The Stober method can be used to produce silica nanoparticles of various sizes. In the sol-gel reaction, the type of solvent, the amount of catalyst, the amount of water, and the amount of tetraethylorthosilicate (TEOS), the precursor, affect particle size. First, anhydrous ethanol is quantified in a reaction vessel to dissolve tetraethylorthosilicate, which is a precursor of a certain concentration. Tetraethylorthosilicate is then added with water to remove tetraethyl ether through hydrolysis and substitution of the hydroxyl groups of the water. At this time, since the spherical nanoparticles are uniformly formed in the basic state, the reaction is carried out by adding ammonia water. Particularly, the tetraethyl orthosilicate solution dissolved in anhydrous ethanol produces a silica nanoparticle dispersion while water is added uniformly through a separating funnel by a dropwise addition while uniformly forming a silica precursor.

(2) Preparation of core-shell silica particles having a single mesopore

The silica nanoparticle dispersion is added to distilled water containing ammonia water and the like and then stirred to prepare solution A. The surfactant solution is stirred and then added to the solution A and stirred. A silica precursor is added while stirring, and a silica cast body can be produced by applying heat.

(3) Production of encapsulated silica-titania composite

The silica mold formed in the above step is put into a mixed solution of an organic solvent and water and dispersed.

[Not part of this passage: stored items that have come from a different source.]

-- ==== Sys2Proof/Certificates/Slice0/Terms.lean ====
section
/-!
DEFINITION. The terms that the statements use: what an instruction computes, as the chapters state it, and what a write leaves.
-/

namespace Sys2Proof.Spec

open Sys2Proof Sys2Proof.Machine

/-! ### Completion -/

/-- `exec` of `i` at `s` answers a next state, of which `post` holds. -/
def Completes (i : Instr) (s : State) (post : State → Prop) : Prop := ∃ u, Machine.exec i s = .next u ∧ post u

/-- The agent of the turn is `t`, and the guard is T for it. -/
def Acts (s : State) (t : Thread) (g : Guard) : Prop := s.cur? = some t ∧ t.guard g = .t

/-- The moment from which an agent that stops in a wait state counts as waiting: one that waited already goes on with its wait (02 R54). -/
def waitFrom (s : State) (t : Thread) : Nat := if t.st = .wait then t.since else s.tick

/-- No memory access of a fibre is outstanding, and none of its faulted ones waits for replay (08 R225). -/
def NothingPending (x : Core) (uid : Nat) : Prop := (∀ o ∈ x.loads, o.uid ≠ uid) ∧ x.pendingOf uid = []

/-! ### What the arithmetic instructions compute -/

/-- An instruction whose one effect is a result: its guard, destination and width, the sources it reads with their widths (true
for 64 bits), and its value as a function of theirs. -/
structure Shape where
  g   : Guard
  d   : Dst
  w   : RW
  ins : List (Src × Bool)
  val : List Word → Word

/-- The k-th operand. -/
abbrev op (l : List Word) (k : Nat) : Word := l.getD k 0

/-- Two sources of the type, read as integers of the type; the low bits of an exact integer (06 R140, R142). -/
def rrInt (o : RR) (f : Int → Int → Int) : Shape :=
  let w := o.ty.is64
  ⟨o.g, o.d, RW.ofTy o.ty, [(o.a, w), (o.b, w)], fun l =>
    wordOf w (f (typedOf w o.ty.signed (op l 0)) (typedOf w o.ty.signed (op l 1)))⟩

/-- The immediate of format I as an integer of its type (06 R142). -/
def immInt (s : Bool) (imm : BitVec 32) : Int := if s then imm.toInt else imm.toNat

def riInt (o : RI) (f : Int → Int → Int) : Shape :=
  ⟨o.g, o.d, if o.w then .w64 else .w32 o.s, [(o.a, o.w)], fun l =>
    wordOf o.w (f (typedOf o.w o.s (op l 0)) (immInt o.s o.imm))⟩

/-- Bitwise operations, bit by bit on the operands' words. -/
def rrBits (o : RR) (f : Word → Word → Word) : Shape :=
  ⟨o.g, o.d, RW.ofTy o.ty, [(o.a, o.ty.is64), (o.b, o.ty.is64)], fun l => f (op l 0) (op l 1)⟩
def riBits (o : RI) (f : Word → Word → Word) : Shape :=
  ⟨o.g, o.d, if o.w then .w64 else .w32 o.s, [(o.a, o.w)], fun l => f (op l 0) (wordOf o.w (immInt o.s o.imm))⟩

Titanium butoxide or the like is added to a solvent such as ethylene glycol and the mixture is stirred to uniformly disperse the TiO ₂ precursor in the solution. When stirring vigorously was added dropwise to the dispersed state of silica polymorphs dropwise to the TiO ₂ precursor and the reaction proceeds TiO ₂ precursor to the surface of the silica primary molded product is deposited through hydrolysis, and the coating is started. After addition and stirring for more than 30 minutes, centrifuge the coated capsule-type silica-titania complex using a centrifuge. At this time, impurities adhered to the surfaces of these particles are washed with an organic solvent and air dried. At this time, a pure capsule-type silica composite in which the solvent and the impurities are completely removed can be produced through a heat treatment drying process of 60 degrees or more.

(4) Production of porous hollow capsule

The prepared capsule-type silica composite is uniformly dispersed in a solvent mixed with water and an organic solvent, and the silica is appropriately diluted with an aqueous solution in an aqueous solution, followed by heating and stirring for 30 minutes or more. At this time, the silica cast body in the core reacts with the base ion of the permeated aqueous solution so that the silica is gradually eluted to prepare the porous hollow capsule from which the core is removed.

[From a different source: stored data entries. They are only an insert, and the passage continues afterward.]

/-- 07 R204-R207, 17 R353, R354, R357, R359: FSEL selects the fibre of a handle; FGET reads its window as of a clause boundary, and
FSET writes it where the fibre is PARKED; FRESUME makes it READY, waiting first for a load of it that is outstanding; REPLAY starts
its field-book records, whose completion delivers the values and ends the wait. None of these runs on a fibre. That none of them
runs on a fibre, which traps PRIVILEGE, is 07 R196's. That FRESUME of a fibre with a load outstanding waits until its data has
arrived is the model's reading (log 43), and so is that FGET of a fibre inside a clause waits for the clause's end (log 77). -/
def Obligations.FibreControl : Prop :=
  (∀ (s : State) (k : Nat) (t : Thread), OnMc s k t →
    (∀ (o : FselO) (ctx c e : Nat) (f : Thread), t.guard o.g = .t → (t.src s.draw o.a false).clean = true → ctx < 64 → c < 192 →
      c / 8 = k → e < 4096 → s.fibre? c e = some f → f.ctx = ctx →
      (t.src s.draw o.a false).u.setWidth 32 = handleOf false ctx c e →
      Completes (.fsel o) s fun u => (u.mc k).sel = .fibre c e f.uid ∧ McSays u k t o.p true ∧ u.cores = s.cores) ∧
    (∀ (o : FselO), t.guard o.g = .t → (t.src s.draw o.a false).clean = true →
      ((t.src s.draw o.a false).u.setWidth 32).extractLsb' 27 5 ≠ 0#5 →
      Completes (.fsel o) s fun u => (u.mc k).sel = .none ∧ McSays u k t o.p false ∧ u.cores = s.cores) ∧
    (∀ (o : FgetO), t.guard o.g = .t → (t.src s.draw o.a false).clean = true →
      let off := (t.src s.draw o.a false).u.toNat
      ((s.mc k).sel = .none → ResultIs (.fget o) s t o.d .w64 0) ∧
      ∀ c e f, Selected s k c e f →
        -- a fibre in the middle of its clause has no value of a clause boundary yet
        (f.st = .ready → f.clause ≠ none → Machine.exec (.fget o) s = .next s) ∧
        ((f.st ≠ .ready ∨ f.clause = none) →
        (off = 8 → f.heldTraps = [] → (∀ fs fb st was, f.why ≠ .faults fs fb st was) → ResultIs (.fget o) s t o.d .w64 f.pc) ∧
        (∀ r rest, off = 8 → f.heldTraps = r :: rest → ResultIs (.fget o) s t o.d .w64 r.pc) ∧
        (off = 0x10 → ResultIs (.fget o) s t o.d .w64 (BitVec.ofNat 64 (f.frame.x1 % 2 ^ 32 * 2 ^ 32 + f.frame.x0 % 2 ^ 32))) ∧
        (∀ n b p, n < 64 → n < f.window → off = 0x100 + 32 * n + 8 → f.reg n = .u b p → ResultIs (.fget o) s t o.d .w64 b))) ∧
    (∀ (o : FsetO), t.guard o.g = .t → (t.src s.draw o.a false).clean = true → (t.src s.draw o.b true).clean = true →
      (t.src s.draw o.a false).u.toNat = 8 → ∀ c e f, Selected s k c e f →
        (f.st = .parked → Completes (.fset o) s fun u => McSays u k t o.p true ∧
          u.fibre? c e = some { f with pc := (t.src s.draw o.b true).u, clause := none, latches := [] } ∧
          (∀ j, j ≠ e → u.fibre? c j = s.fibre? c j) ∧ u.mem = s.mem) ∧
        (f.st ≠ .parked → Completes (.fset o) s fun u => McSays u k t o.p false ∧ u.cores = s.cores ∧ u.mem = s.mem)) ∧
    (∀ (o : FresumeO), t.guard o.g = .t → o.part = none → ∀ c e f, Selected s k c e f →
      (f.st = .parked → Completes (.fresume o) s fun u => McSays u k t o.p true ∧ u.mem = s.mem ∧
        ∃ f1, u.fibre? c e = some f1 ∧ f1.st = .ready ∧ f1.pc = f.pc ∧ f1.regs = f.regs ∧
          ((∀ q ∈ (s.core c).loads, q.uid ≠ f.uid) → f1.why = .none) ∧ ((∃ q ∈ (s.core c).loads, q.uid = f.uid) → f1.why = .loadData)) ∧
      (f.st ≠ .parked → Completes (.fresume o) s fun u => McSays u k t o.p false ∧ u.cores = s.cores)) ∧
    (∀ (o : ReplayO), t.guard o.g = .t → o.core = false → ∀ c e f, Selected s k c e f →
      Completes (.replay o) s fun u => u.mem = s.mem ∧
        McSays u k t o.p ((s.core c).book.any fun kv => !kv.2.replaying && kv.2.uid = f.uid) ∧
        ∀ r b, Tab.find? (s.core c).book r = some b → b.uid = f.uid →
          ∃ b', Tab.find? (u.core c).book r = some b' ∧ b'.replaying = true)) ∧
  ∀ (s : State) (c e : Nat) (f : Thread) (i : Instr), OnRange s c e f → f.clause ≠ none → QueueRoom s (c / 8) →
      ((∃ o, i = .eret o) ∨ (∃ o, i = .sleep o) ∨ (∃ o, i = .tlbi o) ∨ (∃ o, i = .fsel o) ∨ (∃ o, i = .fget o) ∨ (∃ o, i = .fset o) ∨
        (∃ o, i = .fresume o) ∨ ∃ o, i = .replay o) → FibreTraps i s c e f cPrivilege 0 false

In one embodiment according to the present invention, bio-compatible material in step (b) is a _{TiO 2, Ti 3 O, Ti} 2 O, Ti 3 O 2, TiO, Ti 2 O 3, Ti 3 O 5 , and titanium butoxide Titanium oxide selected from the group consisting of; Tricalcium phosphate, calcium phosphate; Apatite selected from the group consisting of hydroxy apatite, silicon and magnesium substituted hydroxy apatite; Calcium sulfate; Zirconium dioxide; Silicon dioxide; And combinations thereof.

In an embodiment according to the present invention, the biocompatible material in step (b) may be any one selected from the group consisting of TiO ₂ , hydroxide apatite and tricalcium phosphate more specifically.

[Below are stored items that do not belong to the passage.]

-- ==== Sys2Proof/Laws/Memory.lean ====
section
/-!
SUPPORT. Bytes: reading after writing, and the canonical form that every operation on memory keeps.
-/

namespace Sys2Proof.Machine

open Sys2Proof

/-! ### The canonical form -/

/-- Every listed address is above `b`. -/
def Bytes.above (b : Nat) (m : Bytes) : Prop := ∀ x ∈ m, b < x.1

theorem Bytes.wf_cons (a : Nat) (v : Byte) (t : Bytes) :
    Bytes.wf ((a, v) :: t) = true ↔ v ≠ 0 ∧ Bytes.above a t ∧ Bytes.wf t = true := by
  induction t generalizing a v with
  | nil => simp [Bytes.wf, Bytes.above]
  | cons x t ih =>
    obtain ⟨b, w⟩ := x
    simp only [Bytes.wf, Bool.and_eq_true, decide_eq_true_eq]
    constructor
    · rintro ⟨⟨hv, hab⟩, hw⟩
      refine ⟨hv, ?_, hw⟩
      intro y hy
      rcases List.mem_cons.mp hy with rfl | hy
      · exact hab
      · exact Nat.lt_trans hab (((ih b w).mp hw).2.1 y hy)
    · rintro ⟨hv, ha, hw⟩
      exact ⟨⟨hv, ha (b, w) (by simp)⟩, hw⟩

theorem Bytes.get_above (m : Bytes) (b k : Nat) (h : Bytes.above b m) (hk : k ≤ b) : Bytes.get m k = 0 := by
  induction m with
  | nil => rfl
  | cons x t ih =>
    obtain ⟨a, v⟩ := x
    have ha : b < a := h (a, v) (by simp)
    have : k ≠ a := by omega
    simp only [Bytes.get, this, ↓reduceIte]
    exact ih fun y hy => h y (by simp [hy])

theorem Bytes.above_mono {a b : Nat} {m : Bytes} (h : Bytes.above b m) (hab : a ≤ b) : Bytes.above a m :=
  fun x hx => Nat.lt_of_le_of_lt hab (h x hx)

theorem Bytes.above_put (m : Bytes) (b k : Nat) (v : Byte) (h : Bytes.above b m) (hk : b < k) :
    Bytes.above b (Bytes.put m k v) := by
  induction m with
  | nil =>
    simp only [Bytes.put]
    split <;> simp [Bytes.above, hk]
  | cons x t ih =>
    obtain ⟨a, w⟩ := x
    have ht : Bytes.above b t := fun y hy => h y (by simp [hy])
    have ha : b < a := h (a, w) (by simp)
    simp only [Bytes.put]
    split
    · split
      · exact h
      · intro y hy
        rcases List.mem_cons.mp hy with rfl | hy
        · exact hk
        · exact h y hy
    · split
      · split
        · exact ht
        · intro y hy
          rcases List.mem_cons.mp hy with rfl | hy
          · exact hk
          · exact ht y hy
      · intro y hy
        rcases List.mem_cons.mp hy with rfl | hy
        · exact ha
        · exact ih ht y hy

/-- Writing a byte keeps the canonical form. -/
theorem Bytes.wf_put (m : Bytes) (k : Nat) (v : Byte) (h : Bytes.wf m = true) : Bytes.wf (Bytes.put m k v) = true := by
  induction m with
  | nil =>
    simp only [Bytes.put]
    split
    · rfl
    · rename_i hv
      simpa [Bytes.wf] using hv
  | cons x t ih =>
    obtain ⟨a, w⟩ := x
    obtain ⟨hw, ha, ht⟩ := (Bytes.wf_cons a w t).mp h
    simp only [Bytes.put]
    split
    · rename_i hk
      split
      · exact h
      · rename_i hv
        refine (Bytes.wf_cons _ _ _).mpr ⟨hv, ?_, h⟩
        intro y hy
        rcases List.mem_cons.mp hy with rfl | hy
        · exact hk
        · exact Nat.lt_trans hk (ha y hy)
    · rename_i hk
      split
      · rename_i he
        subst he
        split
        · exact ht
        · rename_i hv
          exact (Bytes.wf_cons _ _ _).mpr ⟨hv, ha, ht⟩
      · rename_i he
        exact (Bytes.wf_cons _ _ _).mpr ⟨hw, Bytes.above_put _ _ _ _ ha (by omega), ih ht⟩

/-- Writing bytes keeps the canonical form. -/
theorem Bytes.wf_write (m : Bytes) (a : Nat) (bs : List Byte) (h : Bytes.wf m = true) : Bytes.wf (Bytes.write m a bs) = true := by
  induction bs generalizing m a with
  | nil => exact h
  | cons b t ih => exact ih _ _ (Bytes.wf_put m a b h)

theorem Bytes.above_pack (bs : List Byte) (a b : Nat) (h : b < a) : Bytes.above b (Bytes.pack a bs) := by
  induction bs generalizing a with
  | nil => intro x hx; simp [Bytes.pack] at hx
  | cons v t ih =>
    simp only [Bytes.pack]
    split
    · exact ih (a + 1) (by omega)
    · intro y hy
      rcases List.mem_cons.mp hy with rfl | hy
      · exact h
      · exact ih (a + 1) (by omega) y hy

/-- A list of bytes packed from an address on is in canonical form. -/
theorem Bytes.wf_pack (a : Nat) (bs : List Byte) : Bytes.wf (Bytes.pack a bs) = true := by
  induction bs generalizing a with
  | nil => rfl
  | cons v t ih =>
    simp only [Bytes.pack]
    split
    · exact ih _
    · rename_i hv
      exact (Bytes.wf_cons _ _ _).mpr ⟨hv, Bytes.above_pack t (a + 1) a (by omega), ih _⟩

/-! ### Reading after writing -/

/-- A byte written reads back, and every other byte is as it was. -/
theorem Bytes.get_put (m : Bytes) (k j : Nat) (v : Byte) (h : Bytes.wf m = true) :
    Bytes.get (Bytes.put m k v) j = if j = k then v else Bytes.get m j := by
  induction m with
  | nil =>
    simp only [Bytes.put]
    split
    · rename_i hv
      subst hv
      simp [Bytes.get]
    · simp [Bytes.get]
  | cons x t ih =>
    obtain ⟨a, w⟩ := x
    obtain ⟨hw, ha, ht⟩ := (Bytes.wf_cons a w t).mp h
    simp only [Bytes.put]
    split
    · rename_i hk
      split
      · rename_i hv
        subst hv
        split
        · rename_i hj
          subst hj
          have : j ≠ a := by omega
          simp only [Bytes.get, this, ↓reduceIte]
          exact Bytes.get_above t a j ha (by omega)
        · rfl
      · simp [Bytes.get]
    · rename_i hk
      split
      · rename_i he
        subst he
        split
        · rename_i hv
          subst hv
          split
          · rename_i hj
            subst hj
            exact Bytes.get_above t j j ha (Nat.le_refl _)
          · rename_i hj
            simp [Bytes.get, hj]
        · simp only [Bytes.get]
          split <;> rfl
      · rename_i he
        simp only [Bytes.get, ih ht]
        by_cases hja : j = a
        · subst hja
          have : j ≠ k := fun hc => he hc.symm
          simp [this]
        · simp [hja]

/-- Bytes written read back, and every byte outside them is as it was. -/
theorem Bytes.get_write (m : Bytes) (a j : Nat) (bs : List Byte) (h : Bytes.wf m = true) :
    Bytes.get (Bytes.write m a bs) j = if a ≤ j ∧ j < a + bs.length then bs.getD (j - a) 0 else Bytes.get m j := by
  induction bs generalizing m a with
  | nil =>
    have : ¬(a ≤ j ∧ j < a) := by omega
    simp [Bytes.write, this]
  | cons b t ih =>
    simp only [Bytes.write, ih _ _ (Bytes.wf_put m a b h), Bytes.get_put m a j b h, List.length_cons]
    by_cases hj : j = a
    · subst hj
      have h1 : ¬(j + 1 ≤ j ∧ j < j + 1 + t.length) := by omega
      have h2 : j ≤ j ∧ j < j + (t.length + 1) := by omega
      rw [if_neg h1, if_pos h2]
      simp
    · by_cases hc : a + 1 ≤ j ∧ j < a + 1 + t.length
      · have h2 : a ≤ j ∧ j < a + (t.length + 1) := by omega
        obtain ⟨n, hn⟩ : ∃ n, j - a = n + 1 := ⟨j - a - 1, by omega⟩
        have hn' : j - (a + 1) = n := by omega
        rw [if_pos hc, if_pos h2, hn, hn']
        simp
      · have h2 : ¬(a ≤ j ∧ j < a + (t.length + 1)) := by omega
        rw [if_neg hc, if_neg h2, if_neg hj]

@[simp] theorem Bytes.length_read (m : Bytes) (a n : Nat) : (Bytes.read m a n).length = n := by simp [Bytes.read]

@[simp] theorem leBytes_length (n v : Nat) : (leBytes n v).length = n := by
  induction n generalizing v with
  | zero => rfl
  | succ n ih => simp [leBytes, ih]

/-- 00 R5: a number of n bytes reads back as it was written. -/
theorem leNat_leBytes (n v : Nat) (h : v < 2 ^ (8 * n)) : leNat (leBytes n v) = v := by
  induction n generalizing v with
  | zero => simp [leBytes, leNat] at *; omega
  | succ n ih =>
    have h' : v / 256 < 2 ^ (8 * n) := by
      have : 2 ^ (8 * (n + 1)) = 2 ^ (8 * n) * 256 := by rw [Nat.mul_add, Nat.pow_add]
      omega
    simp only [leBytes, leNat, ih _ h', BitVec.toNat_ofNat]
    omega

/-! ### Memory -/

theorem wf_foldl_put (l : List Nat) (f : Nat → Nat) (g : Nat → Byte) (p : Nat → Bool) (m : Bytes) (h : Bytes.wf m = true) :
    Bytes.wf (l.foldl (fun c i => if p i then c else Bytes.put c (f i) (g i)) m) = true := by
  induction l generalizing m with
  | nil => exact h
  | cons x t ih =>
    apply ih
    by_cases hp : p x = true
    · simpa [hp] using h
    · simpa [hp] using Bytes.wf_put m (f x) (g x) h

/-- The one way in which data enters memory keeps the canonical form. -/
theorem State.wf_writeBytes (s : State) (sp : Space) (a : Nat) (data : List Byte) (po : List Bool) (h : s.mem.wf = true) :
    (s.writeBytes sp a data po).mem.wf = true := by
  unfold State.writeBytes
  split
  · simp only [Memory.wf]
    split
    · exact wf_foldl_put (List.range data.length) (a + ·) (fun i => data.getD i 0) _ _ h
    · exact Bytes.wf_write _ _ _ h
  · split <;> simpa using h

theorem State.wf_store (s : State) (sp : Space) (a : Nat) (data : List Byte) (po : List Bool) (p : Path) (ag : Nat)
    (rel : List Release) (h : s.mem.wf = true) : (s.store sp a data po p ag rel).mem.wf = true :=
  State.wf_writeBytes s sp a data po h

theorem State.wf_storeBy (s : State) (v : View) (sp : Space) (a : Nat) (data : List Byte) (po : List Bool) (p : Path)
    (ag : Nat) (k : Option Nat) (h : s.mem.wf = true) : (s.storeBy v sp a data po p ag k).1.mem.wf = true :=
  State.wf_writeBytes s sp a data po h

theorem State.wf_poisonLine (s : State) (line : Nat) (h : s.mem.wf = true) : (s.poisonLine line).mem.wf = true := by
  unfold State.poisonLine
  simp only [Memory.wf]
  exact Bytes.wf_write s.mem.cells (64 * line) (List.replicate 64 0#8) h

/-! What the memory controllers do of themselves (21 R387, R390). -/

@[simp] theorem State.mem_logError (s : State) (cls pa k : Nat) (b : Bool) : (s.logError cls pa k b).mem = s.mem := rfl

@[simp] theorem State.mem_setPch (s : State) (k : Nat) (x : Pch) : (s.setPch k x).mem = s.mem := rfl

@[simp] theorem State.mem_remap (s : State) (k row pa : Nat) : (s.remap k row pa).mem = s.mem := by
  simp only [State.remap]
  split <;> rfl

@[simp] theorem State.cells_corrected (s : State) (pa : Nat) (b : Bool) : (s.corrected pa b).mem.cells = s.mem.cells := by
  simp only [State.corrected]
  split <;> simp

theorem State.wf_uncorrected (s : State) (pa : Nat) (h : s.mem.wf = true) : (s.uncorrected pa).mem.wf = true := by
  simp only [State.uncorrected, State.mem_remap, State.mem_logError]
  exact State.wf_poisonLine _ _ h

theorem State.wf_readLine (s : State) (line : Nat) (b : Bool) (h : s.mem.wf = true) : (s.readLine line b).mem.wf = true := by
  unfold State.readLine
  split
  · exact h
  · split
    · simpa [Memory.wf] using h
    · exact State.wf_uncorrected _ _ h
    · exact h

theorem State.wf_readLines (ls : List Nat) (s : State) (h : s.mem.wf = true) : (s.readLines ls).mem.wf = true := by
  unfold State.readLines
  induction ls generalizing s with
  | nil => exact h
  | cons l t ih =>
    refine ih _ ?_
    dsimp only
    split
    · exact h
    · exact State.wf_readLine s l false h

/-- A demand read of HBM keeps the canonical form. -/
theorem State.wf_demand (s : State) (pa n : Nat) (h : s.mem.wf = true) : (s.demand pa n).mem.wf = true := by
  unfold State.demand
  split
  · exact h
  · exact State.wf_readLines _ s h

theorem State.wf_storeAt (s : State) (v : View) (sp : Space) (a : Nat) (data : List Byte) (po : List Bool) (p : Path)
    (ag : Nat) (k : Option Nat) (h : s.mem.wf = true) : (s.storeAt v sp a data po p ag k).1.mem.wf = true := by
  have h1 : (if sp.isSome || s.mem.flaws.isEmpty || !inHbm a then s
      else s.readLines (listDiff (linesOf a data.length) (wholeLines a data.length))).mem.wf = true := by
    split
    · exact h
    · exact State.wf_readLines _ s h
  unfold State.storeAt
  dsimp only
  split
  · split
    · exact h1
    · exact State.wf_storeBy _ v sp a _ _ p ag k h1
  · exact State.wf_storeBy _ v sp a data po p ag k h1

@[simp] theorem State.mem_markStore (s b : State) (f : WriteRec → WriteRec) : (s.markStore b f).mem = s.mem := by
  simp only [State.markStore]
  split <;> rfl

theorem State.wf_storeFor (s : State) (l : Option Nat) (v : View) (sp : Space) (a : Nat) (data : List Byte) (po : List Bool)
    (p : Path) (ag : Nat) (k : Option Nat) (h : s.mem.wf = true) : (s.storeFor l v sp a data po p ag k).1.mem.wf = true := by
  simp only [State.storeFor, State.mem_markStore]
  exact State.wf_storeAt s v sp a data po p ag k h

/-! The place of a store in modification order. -/

theorem State.wf_storeUnder (s : State) (newer : List WriteRec) (l : Option Nat) (v : View) (sp : Space) (a : Nat) (data : List Byte)
    (po : List Bool) (p : Path) (ag : Nat) (k : Option Nat) (h : s.mem.wf = true) :
    (s.storeUnder newer l v sp a data po p ag k).1.mem.wf = true := by
  unfold State.storeUnder
  dsimp only
  split <;> exact State.wf_storeFor _ _ _ _ _ _ _ _ _ _ h

theorem State.wf_storeMo (s : State) (after : WriteRec → Bool) (at_ : Bool) (l : Option Nat) (v : View) (sp : Space) (a : Nat)
    (data : List Byte) (po : List Bool) (p : Path) (ag : Nat) (k : Option Nat) (h : s.mem.wf = true) :
    (s.storeMo after at_ l v sp a data po p ag k).1.mem.wf = true := by
  unfold State.storeMo
  dsimp only
  split
  · simpa using State.wf_storeFor s l v sp a data po p ag k h
  · generalize (moParts at_ data.length).map _ = xs
    suffices ∀ (acc : State × View), acc.1.mem.wf = true → (xs.foldl _ acc).1.mem.wf = true from this (s, v) h
    intro acc ha
    induction xs generalizing acc with
    | nil => exact ha
    | cons x t ih => exact ih _ (State.wf_storeUnder _ _ _ _ _ _ _ _ _ _ _ ha)

/-- The parts of a store lie in it. -/
theorem moParts_le {at_ : Bool} {n : Nat} {x : Nat × Nat} (h : x ∈ moParts at_ n) : x.1 + x.2 ≤ n := by
  unfold moParts at h
  split at h
  · simp only [List.mem_map, List.mem_range] at h
    obtain ⟨i, hi, rfl⟩ := h
    simp only
    omega
  · split at h <;> simp at h
    · rcases h with rfl | rfl <;> simp only <;> omega
    · subst h
      simp

/-- Where no store in the log shares a byte with it, a store precedes none. -/
theorem State.passes_eq_nil (s : State) (v : View) (after : WriteRec → Bool) (sp : Space) (a n : Nat)
    (h : ∀ w ∈ s.log, w.covers sp a n = false) : s.passes v after sp a n = [] := by
  have hc : s.log.filter (·.covers sp a n) = [] := List.filter_eq_nil_iff.mpr (by simpa using h)
  simp [State.passes, hc]

/-- A store whose bytes no store in the log covers is the newest of each, in one record. -/
theorem State.storeMo_newest (s : State) (after : WriteRec → Bool) (at_ : Bool) (l : Option Nat) (v : View) (sp : Space) (a : Nat)
    (data : List Byte) (po : List Bool) (p : Path) (ag : Nat) (k : Option Nat)
    (h : ∀ w ∈ s.log, w.covers sp a data.length = false) :
    s.storeMo after at_ l v sp a data po p ag k =
      ((s.storeFor l v sp a data po p ag k).1.markStore s
        fun w => { w with unit := if at_ then some (a, data.length) else none }, (s.storeFor l v sp a data po p ag k).2) := by
  have he : (((moParts at_ data.length).map fun x => (x, s.passes v after sp (a + x.1) x.2)).all fun x => x.2.isEmpty) = true := by
    simp only [List.all_map, List.all_eq_true, Function.comp, List.isEmpty_iff]
    intro x hx
    refine State.passes_eq_nil s v after sp _ _ fun w hw => ?_
    have := h w hw
    have hl := moParts_le hx
    simp only [WriteRec.covers, Bool.and_eq_false_iff, decide_eq_false_iff_not] at this ⊢
    rcases this with (hs | h1) | h2
    · exact .inl (.inl hs)
    · exact .inl (.inr (by omega))
    · exact .inr (by omega)
  unfold State.storeMo
  simp only [he, Bool.true_or, if_true]

/-- Where no line is poisoned or beyond correction, a store of bytes is a plain write of them. -/
theorem State.cells_writeBytes (s : State) (a : Nat) (data : List Byte) (po : List Bool) (h : s.mem.plines = [])
    (hf : s.mem.flaws = []) : (s.writeBytes none a data po).mem.cells = Bytes.write s.mem.cells a data := by
  simp [State.writeBytes, h, hf, listDiff]

end Sys2Proof.Machine
end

By using the material as a material, it can be implanted in a subject without causing side effects such as immunological problems, cross-infection, or allergic reaction that may occur in allograft (human bone) or heterogeneous bone (bones, horses, etc.).

In one embodiment according to the present invention, in step (d), the functional agent may be a functional factor selected from the group consisting of factors that promote the promotion of bone formation, antibacterial, antiinflammatory and acidity. At this time, the scaffold may be loaded with an osteogenesis factor. As the osteophyte, an osteogenic protein such as a recombinant human bone morphogenetic protein may be used. Biomolecules to be mounted on the scaffold according to the present invention include natural biomolecules, synthetic biomolecules, and recombinant biomolecules. Specifically, it is a cell attachment factor, enzyme, blood protein, antibody, growth factor, hormone, DNA, RNA, RNAi, drug, protein drug, peptide, inorganic vitamin,

In an embodiment according to the present invention, in step (d), the functional agent may be loaded into the hollow capsule using one or more methods selected from the group consisting of dipping, centrifugation and sonication.

In one aspect of the present invention, there is provided a nanocascaphrode containing a functional agent produced according to the above production method.

In one embodiment of the present invention, the nanoscale may be used as a medical implant, a drug delivery carrier or a cell delivery carrier, and in particular, the scaffold may be a bone- Play, value

Replacement, and recovery; Or for cells or drug delivery bodies.

Hereinafter, the present invention will be described in more detail with reference to Examples of the present invention and Comparative Examples which are not based on the present invention, but the scope of the present invention is not limited by the following Examples.

Example 1. Preparation of synthetic bone graft material

(1) SiO ₂ beads having a size of 500 nm or more and 1 μm or less were prepared. The SiO ₂ beads were prepared according to the following procedure.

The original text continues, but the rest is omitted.